══ SOURCE MATERIAL
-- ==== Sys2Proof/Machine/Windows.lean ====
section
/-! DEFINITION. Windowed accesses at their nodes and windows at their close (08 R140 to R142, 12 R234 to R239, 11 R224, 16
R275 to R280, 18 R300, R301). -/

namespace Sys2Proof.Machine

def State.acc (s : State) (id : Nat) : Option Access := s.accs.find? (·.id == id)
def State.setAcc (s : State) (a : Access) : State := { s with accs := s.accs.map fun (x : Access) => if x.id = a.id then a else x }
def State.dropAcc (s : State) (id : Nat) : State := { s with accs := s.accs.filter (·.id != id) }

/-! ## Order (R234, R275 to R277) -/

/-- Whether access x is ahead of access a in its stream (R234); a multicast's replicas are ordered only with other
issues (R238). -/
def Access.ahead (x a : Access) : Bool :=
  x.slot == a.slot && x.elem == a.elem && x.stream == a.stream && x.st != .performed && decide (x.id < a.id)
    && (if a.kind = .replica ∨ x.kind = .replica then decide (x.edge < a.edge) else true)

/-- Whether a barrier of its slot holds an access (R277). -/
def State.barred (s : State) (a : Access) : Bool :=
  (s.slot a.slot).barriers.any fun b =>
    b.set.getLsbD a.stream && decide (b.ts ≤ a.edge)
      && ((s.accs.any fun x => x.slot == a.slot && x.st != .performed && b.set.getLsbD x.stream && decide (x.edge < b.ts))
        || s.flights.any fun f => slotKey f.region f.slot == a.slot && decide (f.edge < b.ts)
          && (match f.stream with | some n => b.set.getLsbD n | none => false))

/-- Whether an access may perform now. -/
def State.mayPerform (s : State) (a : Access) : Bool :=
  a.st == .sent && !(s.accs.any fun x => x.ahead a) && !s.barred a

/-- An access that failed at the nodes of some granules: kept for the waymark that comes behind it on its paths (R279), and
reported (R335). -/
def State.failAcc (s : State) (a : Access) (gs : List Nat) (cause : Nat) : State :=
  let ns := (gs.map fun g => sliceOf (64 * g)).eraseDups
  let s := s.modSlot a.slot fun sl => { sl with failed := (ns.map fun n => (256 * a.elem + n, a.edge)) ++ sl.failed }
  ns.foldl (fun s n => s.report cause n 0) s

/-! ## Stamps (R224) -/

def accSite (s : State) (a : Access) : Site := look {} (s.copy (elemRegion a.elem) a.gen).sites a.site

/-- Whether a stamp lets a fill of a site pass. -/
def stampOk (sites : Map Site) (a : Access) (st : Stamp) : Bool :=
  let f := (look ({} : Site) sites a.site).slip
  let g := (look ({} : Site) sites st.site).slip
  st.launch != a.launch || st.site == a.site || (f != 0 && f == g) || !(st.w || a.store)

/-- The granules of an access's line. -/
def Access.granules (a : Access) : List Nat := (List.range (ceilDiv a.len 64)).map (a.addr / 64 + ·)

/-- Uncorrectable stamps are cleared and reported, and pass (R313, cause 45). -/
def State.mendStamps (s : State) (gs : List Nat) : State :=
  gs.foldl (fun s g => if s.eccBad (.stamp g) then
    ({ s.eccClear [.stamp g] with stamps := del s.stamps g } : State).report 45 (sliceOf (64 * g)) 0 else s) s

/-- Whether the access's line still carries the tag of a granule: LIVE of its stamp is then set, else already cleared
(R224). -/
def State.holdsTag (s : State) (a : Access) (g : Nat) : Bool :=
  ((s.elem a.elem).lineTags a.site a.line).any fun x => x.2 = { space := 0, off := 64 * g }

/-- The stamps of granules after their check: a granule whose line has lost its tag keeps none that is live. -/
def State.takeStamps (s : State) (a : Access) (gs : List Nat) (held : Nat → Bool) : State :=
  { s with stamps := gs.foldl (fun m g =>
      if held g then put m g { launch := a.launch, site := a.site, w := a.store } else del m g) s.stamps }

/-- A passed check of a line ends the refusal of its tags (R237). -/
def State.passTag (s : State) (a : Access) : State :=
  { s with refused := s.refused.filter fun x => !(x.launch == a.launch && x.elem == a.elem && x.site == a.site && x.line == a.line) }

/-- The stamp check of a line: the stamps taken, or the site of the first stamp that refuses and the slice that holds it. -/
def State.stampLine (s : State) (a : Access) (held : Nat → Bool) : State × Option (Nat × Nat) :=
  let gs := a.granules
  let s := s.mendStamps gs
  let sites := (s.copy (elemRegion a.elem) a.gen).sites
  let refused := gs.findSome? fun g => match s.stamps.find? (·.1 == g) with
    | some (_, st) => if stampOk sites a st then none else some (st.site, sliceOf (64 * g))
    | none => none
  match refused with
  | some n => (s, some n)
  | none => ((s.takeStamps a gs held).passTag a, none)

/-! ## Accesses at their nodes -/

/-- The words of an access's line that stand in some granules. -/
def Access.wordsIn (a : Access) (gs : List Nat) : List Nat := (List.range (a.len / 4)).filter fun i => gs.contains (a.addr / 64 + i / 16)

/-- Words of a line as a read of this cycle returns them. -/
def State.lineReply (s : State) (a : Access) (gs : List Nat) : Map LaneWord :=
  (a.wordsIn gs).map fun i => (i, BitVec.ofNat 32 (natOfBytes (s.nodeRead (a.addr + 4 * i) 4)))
════
• _EXERCISE AIM_: Copy each line above that contains the word "stream".

• _EXERCISE ANSWER_:
/-- Whether access x is ahead of access a in its stream (R234); a multicast's replicas are ordered only with other
  x.slot == a.slot && x.elem == a.elem && x.stream == a.stream && x.st != .performed && decide (x.id < a.id)
    b.set.getLsbD a.stream && decide (b.ts ≤ a.edge)
      && ((s.accs.any fun x => x.slot == a.slot && x.st != .performed && b.set.getLsbD x.stream && decide (x.edge < b.ts))
          && (match f.stream with | some n => b.set.getLsbD n | none => false))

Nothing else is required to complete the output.